Task goal:
Go through the entries below and print, exactly, the lines starting at the one with "def State.checkArrived (s" and ending at the one with "R196, R319) -/", keeping both ends and no others.

Stored items
____________________

/-- The sides of a scale check: (slot, the numbers of the rows that the issue reads from its stream). -/
def State.scaleRows (s : State) (b : Nat) (i : Issue) : List (Nat × List Nat) :=
  let w := i.word
  let nos := fun (sl n : Nat) => (sl, (List.range n).map (fun (x : Nat) => baseOf i.rdBase sl + x))
  if opScaled w then
    let d := s.iDesc b i 0
    if d.streams then [nos 0 ((tileRowsAt w d (i.at 0)).filter (fun p => rowHas d p (s.inIdx b i d))).length] else []
  else if opKind w = 0x05 then
    [0, 2, 3].filterMap (fun sl =>
      let d := s.iDesc b i sl
      if d.streams then some (nos sl ((s.updRows b w sl).filter (fun q => q.has d (i.at sl))).length) else none)
  else []

/-- What an operation reads through descriptors that can be bound, as (descriptor index, descriptor, positions). -/
def State.boundSrc (s : State) (b : Nat) (i : Issue) : List (Nat × Desc × List (List Int)) :=
  let w := i.word
  let k := opKind w
  let at' := fun (sl : Nat) (f : Desc → List (List Int)) => let d := s.iDesc b i sl; (opDesc w sl, d, f d)
  let main := if opIsCopy w then
      (if k = 0x24 then [] else [at' 0 (fun d => (copyPairs w d (i.at 0) (i.at 1)).map Prod.fst)])
    else if k = 0x05 then
      at' 1 (fun d => recPos d (i.at 1) 32) :: [0, 2, 3].map (fun sl => at' sl (fun d =>
        let tops := if takesSide d then ((s.updRows b w sl).filter (fun x => x.has d (i.at sl))).flatMap (fun x => x.tops d (i.at sl)) else []
        s.updAll b i sl d ++ tops.flatMap priorPos))
    else if k = 0x12 ∨ k = 0x13 then []
    else [at' 0 (fun d => (List.range (opRows w)).flatMap (fun (r : Nat) => let es := s.rdElems b i 0 r d; es ++ priorOf d es))]
  let par := if opHasOut w && (opRowSub w || opRowMul w) then
      [at' 2 (fun d => (List.range (opRows w)).flatMap (fun (r : Nat) => [tilePos d (i.at 2) r 0, tilePos d (i.at 2) r 1]))]
    else []
  let pred := if opPred w && s.isF (blkBase b) F.CIR_CFG_EN then
      [(s.predIdx b, s.predDesc b, (List.range (if k = 0x12 then 8 else opRows w)).flatMap (fun (r : Nat) =>
        let es := s.predElems b i r; es ++ priorOf (s.predDesc b) es))]
    else []
  main ++ par ++ pred

/-- Element positions of an operation's bound inputs, with their binding and descriptor. -/
def State.boundPos (s : State) (b : Nat) (i : Issue) : List (Nat × Desc × List Int) :=
  (s.boundSrc b i).flatMap (fun e =>
    match s.binding b e.1 with
    | some k => (e.2.2.filter (inBounds e.2.1)).map (fun p => (k, e.2.1, p))
    | none => [])

/-- Lines narrower than 64 bytes are read through the gather buffer (R153; log entry 80): scale records, row parameters, hyperparameters, the epsilon
word and directory entries. -/
def State.recLines (s : State) (b : Nat) (i : Issue) : List Nat :=
  let w := i.word
  let d := s.iDesc b i 0
  let sc := (s.scaleRows b i).flatMap (fun e => e.2.flatMap (s.scaleLines b (s.iDesc b i e.1)))
  let eps := if opKind w = 0x07 then ((s.epsKeys b d).getD []).map lineOf else []
  let dirs := (if opIsSparse w ∨ opKind w = 0x13 then s.dirLines b i 4 else []) ++ (if opKind w = 0x13 then s.dirLines b i 5 else [])
  let bound := (s.boundPos b i).flatMap (fun e => (recKeys s.img s.ownCoord b (s.bindDir b e.1) (s.tileDirPos b e.1 e.2.1 e.2.2) 8).map lineOf)
  sc ++ (List.range (opRows w)).flatMap (s.parLines b i) ++ (if opKind w = 0x05 then s.hypLines b i else []) ++ eps ++ dirs ++ bound

/-- Every line that issue `id` wants and has not asked for is fetched; what arrives at once can name further lines. -/
def State.stageIssue (s : State) (b id : Nat) : Nat → State
  | 0 => s
  | n + 1 =>
    match s.workOf b id with
    | some (i, p) =>
      if i.faulted || i.done then s
      else
        let l := s.wanted b i p
        if l.isEmpty then s
        else
          let nar := s.recLines b i
          let s1 := (l.filter (ownLine b)).foldl (fun st k => st.fetchOwn b id (decide (k ∈ nar)) k) s
          ((lineRuns (l.filter (fun k => !ownLine b k))).foldl (fun st e => st.fetchRun b id e) s1).stageIssue b id n
    | none => s

/-- The staging of every issue and probe of block b goes on, oldest first. -/
def State.stageAll (s : State) (b : Nat) : State :=
  ((s.bx b).issues ++ (s.bx b).probes).foldl (fun st i => st.stageIssue b i.id 8) (s.outboxGo b)

/-- Context c of block b waits for an HBM credit: a line that an issue wants is not asked for, or a store of one has not left (R320). -/
def State.creditWaits (s : State) (b c : Nat) : Bool :=
  let mine := (s.bx b).issues.filter (fun i => decide (i.ctx = c) && !i.faulted)
  mine.any (fun i => !i.done && (s.wanted b i false).any isHbm)
    || (s.bx b).outbox.any (fun m => match m.body with
      | .write _ _ _ n => mine.any (fun i => decide (i.id = n))
      | .atomic _ _ _ _ n => mine.any (fun i => decide (i.id = n))
      | _ => false)

/-! ## Checks on what has arrived (R97, R249) -/

/-- A scale record that has arrived carries a tag other than its row number modulo 256 (R97). -/
def State.scaleBad (s : State) (b : Nat) (i : Issue) : Bool :=
  (s.scaleRows b i).any (fun e =>
    let d := s.iDesc b i e.1
    e.2.any (fun j => (s.scaleLines b d j).all (fun l => decide (l ∈ i.got)) && decide ((s.scaleRec b d i.staged j).2 ≠ j % 256)))

/-- Every scale record that an issue reads has arrived, and been checked: no data of the tile is used before (R97). -/
def State.scalesIn (s : State) (b : Nat) (i : Issue) : Bool :=
  (s.scaleRows b i).all (fun e => e.2.all (fun j => (s.scaleLines b (s.iDesc b i e.1) j).all (fun l => decide (l ∈ i.got))))

/-- The cause that a tile of a bound input fails with once it has arrived, and its directory descriptor (R249). -/
def State.boundBad (s : State) (b : Nat) (i : Issue) : Option (Nat × Nat) :=
  (s.boundPos b i).findSome? (fun e =>
    let (k, d, p) := e
    let dir := bits (s.bindWord b k 0) 16 12
    if (s.boundLines b k d i.staged i.got p).all (fun l => decide (l ∈ i.got)) then
      match s.boundTile b k d i.staged p with
      | some (t, len) =>
        match tileCause t len (s.bindTr b k) (s.bindTc b k) (s.bindEfmt b k) [0, 1, 2] with
        | some c => some (c, dir)
        | none => if valOk t then none else some (8, dir)
      | none => none
    else none)

/-- What has arrived for issue `id` is checked; complete reads release their slots and ranges. With PRED reads go on until the work ends. -/
def State.checkArrived (s : State) (b id : Nat) : State :=
  match s.issueOf b id with
  | some i =>
    if i.faulted || i.done then s
    else if s.scaleBad b i then s.issueFault b id (unitBlk b) 0x21
    else
      match s.boundBad b i with
      | some (c, d) => (s.metaErr b c 1 d).issueFault b id (unitBlk b) 0x16
      | none => if s.staged b i && !opPred i.word then s.readsDone b id else s
  | none => s

/-! ## Stores (R152, R153, R155, R177, R186, R196, R319) -/

/-- Cells as the view of their address makes them: the bit-set view ORs, the bit-clear view clears the bits written as 1 (R152). -/
def viewCells (view : Nat) (cells : List Cell) : List Cell :=
  if view = 1 then cells.map (fun c => (c.1, (0xFF#8 : Byte), c.2.1 &&& c.2.2))
  else if view = 2 then cells.map (fun c => (c.1, (0#8 : Byte), c.2.1 &&& c.2.2))
  else cells

/-- An acknowledgement is expected for issue `id`. -/
def State.expectAck (s : State) (b id : Nat) : State := s.modIssue b id (fun x => { x with acks := x.acks + 1 })

/-- Bytes of n lines from place l on, in the order of their cells. -/
def runData (cells : List Cell) (l n : Nat) : List (Nat × Byte × Byte) :=
  (cells.filter (fun c => decide (l ≤ c.1) && decide (c.1 < l + 64 * n))).foldl (fun acc c => gatherMerge acc (c.1 - l, c.2.1, c.2.2)) []

/-- Bytes that issue `id` stores at a local scratchpad address of 22 bits (R145): the view in [21:20], the offset of a line below it. An address in
view 3 or beyond the banks fails. An access to the whole line goes to its bank, unless it is made of narrow ones. -/
def State.storeLocal (s : State) (b id a : Nat) (narrow : Bool) (data : List (Nat × Byte × Byte)) : State :=
  let view := bits a 20 2
  if view = 3 ∨ 0x60000 ≤ a % 0x100000 then s.issueFault b id (unitBlk b) 0x13
  else s.lineWrite b id (a % 0x100000) (!narrow && fullLine data) (viewCells view data)

/-- The bytes that issue `id` stores into one line of its own scratchpad, at the plain offset that its descriptor gives (R177; log entry 64). -/
def State.storeOwn (s : State) (b id l : Nat) (narrow : Bool) (cells : List Cell) : State :=
  s.storeLocal b id (spdOff l) narrow (runData cells l 1)

/-- The bytes of a run of lines that lies elsewhere sent in one message, with the bytes stored on another device kept. -/
def State.storeRun (s : State) (b id : Nat) (narrow : Bool) (e : Nat × Nat) (cells : List Cell) : State :=
  let k := e.1
  let data := runData cells k e.2
  if isSpd k then s.send b (spdBlk k) (spdBlk k) (.write (spdOff k) narrow data id)
  else if isHbm k then (s.expectAck b id).hbmPost b (k - keyHbm 0) (.write (k - keyHbm 0) narrow data id)
  else
    let r := devKey k
    let x := s.bx b
    let far := data.foldl (fun m c =>
      let old := SMap.get ⟨0, 0⟩ m (k + c.1)
      SMap.set ⟨0, 0⟩ m (k + c.1) ⟨mergeByte old.val c.2.1 c.2.2, old.en ||| c.2.2⟩) x.far
    let s1 := (s.setBx b { x with far := far }).expectAck b id
    if isSpd r then s1.send b (4096 + devCoord k) (spdBlk r) (.write (spdOff r) narrow data id)
    else s1.send b (4096 + devCoord k) 256 (.write (r - keyHbm 0) narrow data id)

____________________

Answer to this exercise:
def State.checkArrived (s : State) (b id : Nat) : State :=
  match s.issueOf b id with
  | some i =>
    if i.faulted || i.done then s
    else if s.scaleBad b i then s.issueFault b id (unitBlk b) 0x21
    else
      match s.boundBad b i with
      | some (c, d) => (s.metaErr b c 1 d).issueFault b id (unitBlk b) 0x16
      | none => if s.staged b i && !opPred i.word then s.readsDone b id else s
  | none => s

/-! ## Stores (R152, R153, R155, R177, R186, R196, R319) -/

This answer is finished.